## Exercise details
From the data below, return the exact lines starting at the line containing "piece : Nat" and ending at the line containing "(bs : List Byte)", both included, and nothing else.

▼

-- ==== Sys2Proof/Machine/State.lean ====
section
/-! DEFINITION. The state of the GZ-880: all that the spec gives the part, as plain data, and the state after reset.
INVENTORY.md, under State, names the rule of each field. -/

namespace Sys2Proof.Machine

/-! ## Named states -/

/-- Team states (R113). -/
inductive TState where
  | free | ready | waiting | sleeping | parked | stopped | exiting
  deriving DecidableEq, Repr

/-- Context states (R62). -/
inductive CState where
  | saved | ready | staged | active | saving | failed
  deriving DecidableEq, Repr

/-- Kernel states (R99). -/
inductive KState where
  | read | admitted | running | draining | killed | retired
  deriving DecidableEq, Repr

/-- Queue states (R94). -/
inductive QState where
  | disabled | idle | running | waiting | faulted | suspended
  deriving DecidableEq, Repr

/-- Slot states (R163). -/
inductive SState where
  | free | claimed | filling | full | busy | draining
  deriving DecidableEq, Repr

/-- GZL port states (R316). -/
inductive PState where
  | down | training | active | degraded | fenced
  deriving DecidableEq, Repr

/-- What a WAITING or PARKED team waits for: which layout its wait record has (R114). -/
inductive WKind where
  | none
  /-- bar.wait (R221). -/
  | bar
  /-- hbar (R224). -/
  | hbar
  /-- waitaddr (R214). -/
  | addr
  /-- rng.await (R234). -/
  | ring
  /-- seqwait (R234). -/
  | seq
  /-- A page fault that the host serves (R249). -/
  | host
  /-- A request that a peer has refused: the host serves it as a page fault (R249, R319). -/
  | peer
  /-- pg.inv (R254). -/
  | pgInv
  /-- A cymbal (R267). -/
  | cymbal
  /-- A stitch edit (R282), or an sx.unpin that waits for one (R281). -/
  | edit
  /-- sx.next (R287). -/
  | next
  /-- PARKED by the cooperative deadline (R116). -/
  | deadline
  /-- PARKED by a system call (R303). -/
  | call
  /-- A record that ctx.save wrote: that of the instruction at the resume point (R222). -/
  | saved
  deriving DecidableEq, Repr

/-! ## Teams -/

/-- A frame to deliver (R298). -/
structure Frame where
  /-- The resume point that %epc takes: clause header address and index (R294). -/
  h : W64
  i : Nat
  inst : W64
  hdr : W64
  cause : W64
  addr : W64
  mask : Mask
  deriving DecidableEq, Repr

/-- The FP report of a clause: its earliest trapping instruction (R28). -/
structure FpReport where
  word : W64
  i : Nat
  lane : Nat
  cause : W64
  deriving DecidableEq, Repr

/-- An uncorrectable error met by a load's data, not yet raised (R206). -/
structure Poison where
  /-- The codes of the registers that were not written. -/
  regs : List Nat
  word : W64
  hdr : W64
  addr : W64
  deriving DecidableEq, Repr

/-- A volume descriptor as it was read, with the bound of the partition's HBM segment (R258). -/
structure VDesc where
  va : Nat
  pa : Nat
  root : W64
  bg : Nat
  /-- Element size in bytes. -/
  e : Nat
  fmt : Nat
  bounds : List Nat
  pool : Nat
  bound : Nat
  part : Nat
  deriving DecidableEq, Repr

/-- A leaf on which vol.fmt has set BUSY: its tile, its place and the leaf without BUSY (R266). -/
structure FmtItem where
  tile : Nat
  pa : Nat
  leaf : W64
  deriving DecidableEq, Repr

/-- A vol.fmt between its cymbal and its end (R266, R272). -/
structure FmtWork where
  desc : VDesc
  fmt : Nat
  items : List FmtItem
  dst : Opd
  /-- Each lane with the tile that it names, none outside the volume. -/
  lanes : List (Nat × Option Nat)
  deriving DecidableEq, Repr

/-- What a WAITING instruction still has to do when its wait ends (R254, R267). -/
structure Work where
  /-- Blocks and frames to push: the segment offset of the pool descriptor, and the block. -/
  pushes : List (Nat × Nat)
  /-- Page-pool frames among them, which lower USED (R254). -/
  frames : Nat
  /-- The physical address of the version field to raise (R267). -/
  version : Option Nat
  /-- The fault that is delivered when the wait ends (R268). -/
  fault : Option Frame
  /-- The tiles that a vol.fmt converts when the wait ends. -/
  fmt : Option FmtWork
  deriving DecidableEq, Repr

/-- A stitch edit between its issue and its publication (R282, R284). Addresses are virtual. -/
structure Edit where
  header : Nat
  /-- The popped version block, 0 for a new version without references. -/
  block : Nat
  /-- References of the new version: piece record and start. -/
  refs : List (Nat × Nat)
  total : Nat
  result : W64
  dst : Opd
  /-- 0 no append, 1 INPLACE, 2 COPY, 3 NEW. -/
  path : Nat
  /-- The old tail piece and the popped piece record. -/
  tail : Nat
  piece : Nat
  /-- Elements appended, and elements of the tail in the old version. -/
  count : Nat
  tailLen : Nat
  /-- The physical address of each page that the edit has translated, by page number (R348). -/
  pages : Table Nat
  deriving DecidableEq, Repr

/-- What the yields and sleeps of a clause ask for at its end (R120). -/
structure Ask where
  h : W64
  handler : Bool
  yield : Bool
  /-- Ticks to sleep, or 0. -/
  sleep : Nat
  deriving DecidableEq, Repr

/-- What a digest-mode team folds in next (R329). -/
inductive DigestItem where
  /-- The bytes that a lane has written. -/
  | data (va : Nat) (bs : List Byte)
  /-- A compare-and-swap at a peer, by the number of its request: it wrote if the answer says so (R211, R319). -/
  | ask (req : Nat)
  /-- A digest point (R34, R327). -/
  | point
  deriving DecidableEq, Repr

▲
▼

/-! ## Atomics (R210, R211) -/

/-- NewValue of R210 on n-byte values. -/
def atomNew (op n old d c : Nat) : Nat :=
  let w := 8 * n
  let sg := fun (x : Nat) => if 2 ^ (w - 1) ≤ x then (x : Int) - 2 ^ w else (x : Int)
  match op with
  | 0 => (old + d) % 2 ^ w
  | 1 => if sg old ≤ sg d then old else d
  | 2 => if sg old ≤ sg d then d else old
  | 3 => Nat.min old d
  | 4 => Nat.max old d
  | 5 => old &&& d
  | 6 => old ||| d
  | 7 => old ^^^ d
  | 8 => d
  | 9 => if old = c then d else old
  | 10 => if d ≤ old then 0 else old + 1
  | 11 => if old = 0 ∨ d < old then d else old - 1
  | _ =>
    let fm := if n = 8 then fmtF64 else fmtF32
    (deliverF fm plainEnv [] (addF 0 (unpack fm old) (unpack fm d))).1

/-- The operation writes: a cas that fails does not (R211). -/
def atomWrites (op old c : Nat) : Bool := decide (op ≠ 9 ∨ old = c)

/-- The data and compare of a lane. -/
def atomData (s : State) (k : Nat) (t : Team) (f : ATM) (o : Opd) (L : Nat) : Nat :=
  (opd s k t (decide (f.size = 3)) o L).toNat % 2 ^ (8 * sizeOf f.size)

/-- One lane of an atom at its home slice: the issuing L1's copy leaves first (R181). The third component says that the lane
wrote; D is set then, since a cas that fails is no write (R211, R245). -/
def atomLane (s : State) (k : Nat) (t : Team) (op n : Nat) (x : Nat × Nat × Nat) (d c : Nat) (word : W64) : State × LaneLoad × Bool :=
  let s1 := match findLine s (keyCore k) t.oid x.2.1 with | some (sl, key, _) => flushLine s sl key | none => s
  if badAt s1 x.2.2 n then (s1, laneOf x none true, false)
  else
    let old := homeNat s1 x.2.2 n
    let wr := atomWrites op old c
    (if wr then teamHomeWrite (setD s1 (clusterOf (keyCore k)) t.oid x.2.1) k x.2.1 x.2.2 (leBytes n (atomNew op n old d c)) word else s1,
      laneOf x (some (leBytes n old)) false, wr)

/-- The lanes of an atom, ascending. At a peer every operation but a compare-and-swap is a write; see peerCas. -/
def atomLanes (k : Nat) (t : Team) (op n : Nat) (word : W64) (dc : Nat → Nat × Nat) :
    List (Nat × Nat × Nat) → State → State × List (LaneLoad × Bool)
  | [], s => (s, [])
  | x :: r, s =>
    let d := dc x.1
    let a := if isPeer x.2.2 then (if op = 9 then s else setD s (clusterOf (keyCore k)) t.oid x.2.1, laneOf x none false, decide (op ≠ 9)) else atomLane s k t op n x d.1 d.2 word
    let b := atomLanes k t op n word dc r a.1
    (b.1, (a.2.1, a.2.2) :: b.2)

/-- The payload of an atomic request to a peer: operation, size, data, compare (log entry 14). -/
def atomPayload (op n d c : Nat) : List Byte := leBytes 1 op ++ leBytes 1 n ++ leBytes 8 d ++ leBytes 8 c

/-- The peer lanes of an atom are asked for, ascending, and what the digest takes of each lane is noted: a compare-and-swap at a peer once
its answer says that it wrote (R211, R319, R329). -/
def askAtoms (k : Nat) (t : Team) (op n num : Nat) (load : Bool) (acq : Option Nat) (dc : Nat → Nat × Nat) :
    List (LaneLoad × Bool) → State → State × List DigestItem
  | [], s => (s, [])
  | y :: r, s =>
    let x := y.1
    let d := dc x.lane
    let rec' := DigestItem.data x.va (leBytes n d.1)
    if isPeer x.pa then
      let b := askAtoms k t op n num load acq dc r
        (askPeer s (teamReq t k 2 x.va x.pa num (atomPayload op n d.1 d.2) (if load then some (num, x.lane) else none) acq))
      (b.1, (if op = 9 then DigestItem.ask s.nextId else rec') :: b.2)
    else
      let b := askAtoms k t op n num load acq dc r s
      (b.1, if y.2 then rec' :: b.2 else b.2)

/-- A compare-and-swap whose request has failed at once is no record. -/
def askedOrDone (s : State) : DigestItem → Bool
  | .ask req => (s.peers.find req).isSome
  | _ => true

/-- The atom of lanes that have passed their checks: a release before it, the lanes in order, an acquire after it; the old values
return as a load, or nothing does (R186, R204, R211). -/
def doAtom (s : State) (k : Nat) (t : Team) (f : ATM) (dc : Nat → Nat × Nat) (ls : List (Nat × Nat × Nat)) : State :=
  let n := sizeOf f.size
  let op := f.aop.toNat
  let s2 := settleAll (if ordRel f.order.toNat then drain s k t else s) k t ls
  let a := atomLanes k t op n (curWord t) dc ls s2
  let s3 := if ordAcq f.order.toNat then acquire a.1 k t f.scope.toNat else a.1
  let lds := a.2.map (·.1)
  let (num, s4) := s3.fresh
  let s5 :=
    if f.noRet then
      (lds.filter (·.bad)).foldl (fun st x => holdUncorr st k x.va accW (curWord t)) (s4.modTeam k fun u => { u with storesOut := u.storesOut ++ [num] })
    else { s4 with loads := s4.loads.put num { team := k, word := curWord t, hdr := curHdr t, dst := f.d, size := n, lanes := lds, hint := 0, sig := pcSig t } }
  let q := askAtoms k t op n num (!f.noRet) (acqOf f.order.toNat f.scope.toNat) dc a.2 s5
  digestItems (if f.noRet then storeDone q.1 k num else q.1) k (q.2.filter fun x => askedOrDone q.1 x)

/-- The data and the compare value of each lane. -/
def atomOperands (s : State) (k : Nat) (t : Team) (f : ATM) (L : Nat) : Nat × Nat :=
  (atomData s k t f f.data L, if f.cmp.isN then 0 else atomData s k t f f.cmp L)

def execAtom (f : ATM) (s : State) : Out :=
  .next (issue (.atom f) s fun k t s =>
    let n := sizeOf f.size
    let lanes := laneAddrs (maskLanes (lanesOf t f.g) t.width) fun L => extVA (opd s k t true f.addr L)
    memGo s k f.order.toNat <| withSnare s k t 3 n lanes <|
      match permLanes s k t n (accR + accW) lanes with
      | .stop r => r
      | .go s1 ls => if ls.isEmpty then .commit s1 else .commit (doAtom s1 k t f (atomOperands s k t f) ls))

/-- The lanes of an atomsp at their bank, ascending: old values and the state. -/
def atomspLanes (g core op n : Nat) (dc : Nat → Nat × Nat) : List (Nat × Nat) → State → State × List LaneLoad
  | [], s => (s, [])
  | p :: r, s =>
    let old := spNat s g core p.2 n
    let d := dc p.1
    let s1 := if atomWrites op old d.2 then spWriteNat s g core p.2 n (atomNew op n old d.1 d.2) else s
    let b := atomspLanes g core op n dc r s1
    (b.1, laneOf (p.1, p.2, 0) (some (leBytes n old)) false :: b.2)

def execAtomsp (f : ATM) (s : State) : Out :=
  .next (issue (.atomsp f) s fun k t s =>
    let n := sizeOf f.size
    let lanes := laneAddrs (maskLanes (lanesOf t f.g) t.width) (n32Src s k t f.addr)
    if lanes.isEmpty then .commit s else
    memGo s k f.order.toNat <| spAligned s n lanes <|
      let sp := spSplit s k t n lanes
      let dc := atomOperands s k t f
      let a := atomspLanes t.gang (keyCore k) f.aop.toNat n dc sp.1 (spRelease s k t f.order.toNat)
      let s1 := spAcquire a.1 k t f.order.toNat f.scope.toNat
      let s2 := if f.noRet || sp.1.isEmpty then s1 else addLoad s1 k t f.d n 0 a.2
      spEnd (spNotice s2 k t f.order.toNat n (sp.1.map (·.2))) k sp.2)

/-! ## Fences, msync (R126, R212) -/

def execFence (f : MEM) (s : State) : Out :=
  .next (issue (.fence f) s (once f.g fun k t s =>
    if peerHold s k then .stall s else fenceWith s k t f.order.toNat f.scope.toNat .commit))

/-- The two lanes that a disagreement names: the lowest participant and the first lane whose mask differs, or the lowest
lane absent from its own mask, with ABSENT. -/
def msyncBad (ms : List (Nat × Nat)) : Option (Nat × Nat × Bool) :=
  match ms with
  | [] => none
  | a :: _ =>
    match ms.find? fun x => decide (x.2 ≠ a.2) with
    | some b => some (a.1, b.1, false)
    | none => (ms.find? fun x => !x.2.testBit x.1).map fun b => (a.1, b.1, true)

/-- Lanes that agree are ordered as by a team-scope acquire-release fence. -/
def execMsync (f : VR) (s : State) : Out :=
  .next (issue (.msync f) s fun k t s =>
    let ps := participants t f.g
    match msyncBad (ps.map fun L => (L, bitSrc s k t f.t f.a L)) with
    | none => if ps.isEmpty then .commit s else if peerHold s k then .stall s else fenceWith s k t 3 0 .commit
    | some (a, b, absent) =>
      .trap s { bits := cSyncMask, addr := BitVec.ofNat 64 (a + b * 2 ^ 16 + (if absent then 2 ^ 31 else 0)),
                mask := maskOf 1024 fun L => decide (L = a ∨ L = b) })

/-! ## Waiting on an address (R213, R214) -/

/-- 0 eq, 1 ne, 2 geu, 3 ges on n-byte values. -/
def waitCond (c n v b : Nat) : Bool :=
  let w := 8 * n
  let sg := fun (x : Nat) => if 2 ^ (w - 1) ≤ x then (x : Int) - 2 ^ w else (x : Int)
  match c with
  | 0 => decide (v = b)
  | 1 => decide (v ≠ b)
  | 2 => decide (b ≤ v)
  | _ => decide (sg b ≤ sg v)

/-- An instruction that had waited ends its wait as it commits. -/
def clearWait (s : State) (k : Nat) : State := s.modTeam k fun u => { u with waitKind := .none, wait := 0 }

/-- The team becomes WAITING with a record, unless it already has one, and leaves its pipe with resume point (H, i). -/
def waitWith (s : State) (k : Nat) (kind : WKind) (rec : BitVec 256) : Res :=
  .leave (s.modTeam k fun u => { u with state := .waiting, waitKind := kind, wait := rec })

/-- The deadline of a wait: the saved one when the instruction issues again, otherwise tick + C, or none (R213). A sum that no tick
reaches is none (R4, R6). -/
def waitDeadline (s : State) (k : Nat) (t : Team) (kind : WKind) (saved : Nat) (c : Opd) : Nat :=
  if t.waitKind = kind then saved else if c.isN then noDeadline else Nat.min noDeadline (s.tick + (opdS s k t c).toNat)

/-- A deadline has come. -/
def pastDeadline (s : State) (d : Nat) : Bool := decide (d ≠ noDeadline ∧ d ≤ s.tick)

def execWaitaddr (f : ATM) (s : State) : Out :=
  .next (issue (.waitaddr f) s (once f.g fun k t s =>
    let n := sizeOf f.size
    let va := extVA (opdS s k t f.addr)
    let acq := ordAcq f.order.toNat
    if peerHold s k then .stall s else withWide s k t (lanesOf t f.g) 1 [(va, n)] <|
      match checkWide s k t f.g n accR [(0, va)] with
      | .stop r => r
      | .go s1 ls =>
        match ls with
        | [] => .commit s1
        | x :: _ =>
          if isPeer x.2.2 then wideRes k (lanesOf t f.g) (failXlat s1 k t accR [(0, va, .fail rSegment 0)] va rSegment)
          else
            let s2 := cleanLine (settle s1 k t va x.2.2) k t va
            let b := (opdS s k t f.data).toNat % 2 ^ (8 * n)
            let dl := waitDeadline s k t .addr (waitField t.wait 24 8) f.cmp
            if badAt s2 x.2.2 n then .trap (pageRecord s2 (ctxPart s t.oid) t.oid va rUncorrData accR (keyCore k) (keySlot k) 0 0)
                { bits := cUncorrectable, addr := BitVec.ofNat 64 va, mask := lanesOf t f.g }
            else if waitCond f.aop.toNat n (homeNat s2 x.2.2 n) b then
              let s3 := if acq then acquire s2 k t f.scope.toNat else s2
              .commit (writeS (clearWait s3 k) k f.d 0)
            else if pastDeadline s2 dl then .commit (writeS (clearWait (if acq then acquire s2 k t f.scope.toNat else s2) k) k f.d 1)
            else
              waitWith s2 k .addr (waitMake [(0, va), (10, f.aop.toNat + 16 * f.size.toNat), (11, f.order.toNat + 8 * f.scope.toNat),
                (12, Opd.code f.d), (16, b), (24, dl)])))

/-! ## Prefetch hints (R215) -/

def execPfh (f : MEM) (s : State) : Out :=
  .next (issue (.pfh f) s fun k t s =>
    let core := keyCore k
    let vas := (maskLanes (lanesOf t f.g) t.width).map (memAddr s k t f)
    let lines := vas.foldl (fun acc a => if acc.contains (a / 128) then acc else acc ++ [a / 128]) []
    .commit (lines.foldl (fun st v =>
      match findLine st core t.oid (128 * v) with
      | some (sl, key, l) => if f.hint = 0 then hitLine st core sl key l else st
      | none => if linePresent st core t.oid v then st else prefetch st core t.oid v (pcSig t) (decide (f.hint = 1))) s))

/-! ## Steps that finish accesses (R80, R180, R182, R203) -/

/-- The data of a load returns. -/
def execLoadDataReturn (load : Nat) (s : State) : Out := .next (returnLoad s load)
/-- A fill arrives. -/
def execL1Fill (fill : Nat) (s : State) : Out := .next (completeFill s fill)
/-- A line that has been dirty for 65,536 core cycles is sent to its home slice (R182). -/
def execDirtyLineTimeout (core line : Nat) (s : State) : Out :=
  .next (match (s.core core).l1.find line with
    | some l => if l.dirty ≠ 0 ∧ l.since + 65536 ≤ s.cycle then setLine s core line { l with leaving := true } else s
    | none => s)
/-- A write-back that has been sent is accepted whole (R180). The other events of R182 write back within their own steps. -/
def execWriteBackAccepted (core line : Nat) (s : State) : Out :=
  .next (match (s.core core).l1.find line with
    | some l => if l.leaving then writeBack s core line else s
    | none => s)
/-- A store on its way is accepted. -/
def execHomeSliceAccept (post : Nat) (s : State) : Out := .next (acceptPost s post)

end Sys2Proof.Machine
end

▲

## Expected answer
  piece : Nat
  /-- Elements appended, and elements of the tail in the old version. -/
  count : Nat
  tailLen : Nat
  /-- The physical address of each page that the edit has translated, by page number (R348). -/
  pages : Table Nat
  deriving DecidableEq, Repr

/-- What the yields and sleeps of a clause ask for at its end (R120). -/
structure Ask where
  h : W64
  handler : Bool
  yield : Bool
  /-- Ticks to sleep, or 0. -/
  sleep : Nat
  deriving DecidableEq, Repr

/-- What a digest-mode team folds in next (R329). -/
inductive DigestItem where
  /-- The bytes that a lane has written. -/
  | data (va : Nat) (bs : List Byte)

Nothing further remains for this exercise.